Alan Uke, founder of Underwater Kinetics, a company that manufactures high intensity lighting and other products, believes that “country of origin” labels could change consumer behavior and revive U.S. manufacturing.  He wants the government to require a detailed country-of-origin label on every product sold in America. The label would include sourcing information on all of the product’s parts and components along with the trade balance the U.S. maintains with each of those countries. Uke outlines his proposal in his book, Buying America Back, a Real-Deal Blueprint for Restoring American Prosperity.

The labels would be similar to those that have been successfully implemented in the U.S. food industry, describing such things as fat content, calories and nutritional values. Those labels have changed consumer behavior, forced producers to change ingredients, and motivated retailers to stock items that are demanded by customers.

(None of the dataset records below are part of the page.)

-- ==== Sys2Proof/Machine/RegisterOps.lean ====
section
/-! DEFINITION. TAX and INX (43_register_ops.md). -/

namespace Sys2Proof.Machine

/-- `x[X] <- v ; SetZN(x[X])`, the writes of R130 and R131. -/
def State.loadX (s : State) (v : Byte) : State := (s.setX v).setP (setZN s.p v)

/-- The body of TAX (R130). -/
def State.transferAToX (s : State) : State := s.loadX s.a

/-- The body of INX (R131). -/
def State.incrementX (s : State) : State := s.loadX (inc8 s.x)

/-- TAX (R130). -/
def execTax (s : State) : Host.Outcome State Fault Refusal := .next (s.transferAToX.advance 1)

/-- INX (R131). -/
def execInx (s : State) : Host.Outcome State Fault Refusal := .next (s.incrementX.advance 1)

end Sys2Proof.Machine
end

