-- ==== Sys2Proof/Tests/Slice0.lean ====
section
/-! SUPPORT. Tests. Expected values come from spec/95_test_vectors.md (the vector is named beside each), from the worked
examples of the opcode rules, or from the encodings of 30_encoding.md R60 and R64 written out bit by bit; the last part
shows, for each statement with hypotheses, a state and operands that meet them. -/

namespace Sys2Proof.Tests
open Sys2Proof Sys2Proof.Machine

/-- A running state with the given registers and memory cells. -/
def mk (pc a x y p : Nat) (cells : List (Nat × Nat)) : State :=
  cells.foldl (fun s c => s.writeByte (BitVec.ofNat 16 c.1) (BitVec.ofNat 8 c.2))
    { State.reset with
      pc := BitVec.ofNat 16 pc, a := BitVec.ofNat 8 a, x := BitVec.ofNat 8 x, y := BitVec.ofNat 8 y, p := BitVec.ofNat 8 p }

/-- A, X, Y, P and pc, and whether the core is Halted. -/
structure View where
  a : Nat
  x : Nat
  y : Nat
  p : Nat
  pc : Nat
  halted : Bool
  deriving DecidableEq, Repr

/-- The view of a state. -/
def viewOf (t : State) : View := ⟨t.a.toNat, t.x.toNat, t.y.toNat, t.p.toNat, t.pc.toNat, t.run == .halted⟩

/-- What a step leaves in the registers. -/
def regsOf : Host.Outcome State Fault Refusal → Option View
  | .next t => some (viewOf t)
  | .fault _ => none
  | .refused _ => none

/-- What a step leaves at a memory address. -/
def cellOf (n : Nat) : Host.Outcome State Fault Refusal → Option Nat
  | .next t => some (t.byteAt n).toNat
  | .fault _ => none
  | .refused _ => none

/-- The fault a step ends in. -/
def faultOf : Host.Outcome State Fault Refusal → Option Fault
  | .next _ => none
  | .fault f => some f
  | .refused _ => none

/-- The instruction a list of bytes decodes to. -/
def instrOf (bytes : List Byte) : Option Instr :=
  match decode bytes with
  | .ok (i, _) => some i
  | .error _ => none

/-! Well-formedness: an ill-formed table for each check. -/

theorem test_wf_default_table : OpTable.wf defaultTable = true := by decide

theorem test_wf_refuses_two_rows_for_one_byte :
    OpTable.wf [opRow 0xAA#8 .tax .noneAddressing 1 2, opRow 0xAA#8 .inx .noneAddressing 1 2] = false := by decide

theorem test_wf_refuses_wrong_length : OpTable.wf [opRow 0xA9#8 .lda .immediate 3 2] = false := by decide

theorem test_wf_refuses_operand_instruction_without_mode :
    OpTable.wf [opRow 0xA9#8 .lda .noneAddressing 1 2] = false := by decide

theorem test_wf_refuses_mode_on_operandless_instruction :
    OpTable.wf [opRow 0xAA#8 .tax .immediate 2 2] = false := by decide

theorem test_wf_refuses_store_immediate : OpTable.wf [opRow 0x89#8 .sta .immediate 2 2] = false := by decide

theorem test_memory_wf_refuses_unsorted : Memory.wf [(2, 1#8), (1, 1#8)] = false := by decide

theorem test_memory_wf_refuses_listed_zero : Memory.wf [(1, 0#8)] = false := by decide

theorem test_memory_wf_refuses_address_outside : Memory.wf [(65536, 1#8)] = false := by decide

/-! Decoding: every constructor from a word written out from R60 and R64. -/

theorem test_decode_lda :
    instrOf [0b10101001#8, 0x05#8] = some (.ldaImmediate 0x05#8) ∧
    instrOf [0b10100101#8, 0x10#8] = some (.ldaZeroPage 0x10#8) ∧
    instrOf [0b10110101#8, 0x20#8] = some (.ldaZeroPageX 0x20#8) ∧
    instrOf [0b10101101#8, 0x00#8, 0x02#8] = some (.ldaAbsolute 0x0200#16) ∧
    instrOf [0b10111101#8, 0x34#8, 0x12#8] = some (.ldaAbsoluteX 0x1234#16) ∧
    instrOf [0b10111001#8, 0xF0#8, 0x12#8] = some (.ldaAbsoluteY 0x12F0#16) ∧
    instrOf [0b10100001#8, 0xFE#8] = some (.ldaIndirectX 0xFE#8) ∧
    instrOf [0b10110001#8, 0x24#8] = some (.ldaIndirectY 0x24#8) := by decide

theorem test_decode_sta :
    instrOf [0b10000101#8, 0x10#8] = some (.staZeroPage 0x10#8) ∧
    instrOf [0b10010101#8, 0x21#8] = some (.staZeroPageX 0x21#8) ∧
    instrOf [0b10001101#8, 0x00#8, 0x02#8] = some (.staAbsolute 0x0200#16) ∧
    instrOf [0b10011101#8, 0xFF#8, 0xFF#8] = some (.staAbsoluteX 0xFFFF#16) ∧
    instrOf [0b10011001#8, 0x00#8, 0x03#8] = some (.staAbsoluteY 0x0300#16) ∧
    instrOf [0b10000001#8, 0x20#8] = some (.staIndirectX 0x20#8) ∧
    instrOf [0b10010001#8, 0x40#8] = some (.staIndirectY 0x40#8) := by decide

theorem test_decode_adc :
    instrOf [0b01101001#8, 0x01#8] = some (.adcImmediate 0x01#8) ∧
    instrOf [0b01100101#8, 0x10#8] = some (.adcZeroPage 0x10#8) ∧
    instrOf [0b01110101#8, 0xFF#8] = some (.adcZeroPageX 0xFF#8) ∧
    instrOf [0b01101101#8, 0x00#8, 0x02#8] = some (.adcAbsolute 0x0200#16) ∧
    instrOf [0b01111101#8, 0x34#8, 0x12#8] = some (.adcAbsoluteX 0x1234#16) ∧
    instrOf [0b01111001#8, 0x34#8, 0x12#8] = some (.adcAbsoluteY 0x1234#16) ∧
    instrOf [0b01100001#8, 0x20#8] = some (.adcIndirectX 0x20#8) ∧
    instrOf [0b01110001#8, 0x24#8] = some (.adcIndirectY 0x24#8) := by decide

theorem test_decode_others :
    instrOf [0b10101010#8] = some .tax ∧ instrOf [0b11101000#8] = some .inx ∧ instrOf [0b00000000#8] = some .brk := by
  decide

/-- R67: legal 6502 opcodes outside the six are unrecognized here. -/
theorem test_decode_rejects :
    [0xEA#8, 0x4C#8, 0x20#8, 0xA2#8, 0xA0#8, 0x18#8, 0x38#8, 0xE9#8, 0x02#8, 0xFF#8].all
      (fun op => (instrOf [op, 0x00#8, 0x00#8]).isNone) = true := by decide

theorem test_decode_truncated : instrOf [0xAD#8, 0x00#8] = none ∧ instrOf [] = none := by decide

/-- Bits numbered as the opcode table numbers them: byte 0 in bits 7..0. -/
theorem test_decodeTableWord :
    decodeTableWord 8 0xE8 = some .inx ∧ decodeTableWord 16 0x05A9 = some (.ldaImmediate 0x05#8) ∧
    decodeTableWord 24 0x0200AD = some (.ldaAbsolute 0x0200#16) ∧ decodeTableWord 8 0x02 = none := by decide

“I am trying to start a movement of American consumers,” says Uke. “We need a home-team preference.” Uke is convinced that only the American consumer, whose spending represents 70 percent of the economy, will change the international trade dynamic in favor of U.S. manufacturing.  Knowledgeable consumers demanding products made in the United States or in countries that have employ ethical business practices could motivate companies to change their sourcing practices.

During my interview, Uke said, “The “Made in the World” label is the antithesis of my proposal. This initiative was probably promoted by those who profit from environmental abuse and child labor.  It makes countries that rape our environment and support child labor unaccountable to the world.  Knowing the sources for products is the only way that people can make countries accountable for their actions. Consumers can’t determine their own destiny if they have no idea of the sources.  If we want a better world, consumers need to be able to send their money to countries whose policies they support.  This isn’t free trade, it is slave trade.”

Peter Navarro and Greg Autry, the authors of Death by China – Confronting the Dragon, A Global Call to Action, also recommend that “country of origin” information be provided for all products sold on the Internet by online retailers that “Congress should require all food and drug producers to clearly label the countries of origin for all major ingredients that go into a product – and do so in a standardized and legible manner” in order to protect American consumers from tainted and poisonous products coming from China.

Greg Autry told me, “The “Made in the World” label is an obvious attempt to disguise the political differences between countries and normalize despotic regimes like China. This initiative can only result in the reduction of critical information to consumers.  I agree that we don’t have full information provided on the sources for products today, but this is the exact opposite direction to go.”

The authors believe that if 10% or more of Chinese products were boycotted by Americans, it could be enough to destabilize the Chinese economy and topple the Communist regime.  Converting to “Made in the World” labels would eliminate this possibility.

 

I urge everyone to contact your current representative to urge them to oppose this initiative and ask all candidates for federal office if they support our current “country of origin” labeling laws and oppose “Made in the World” labeling.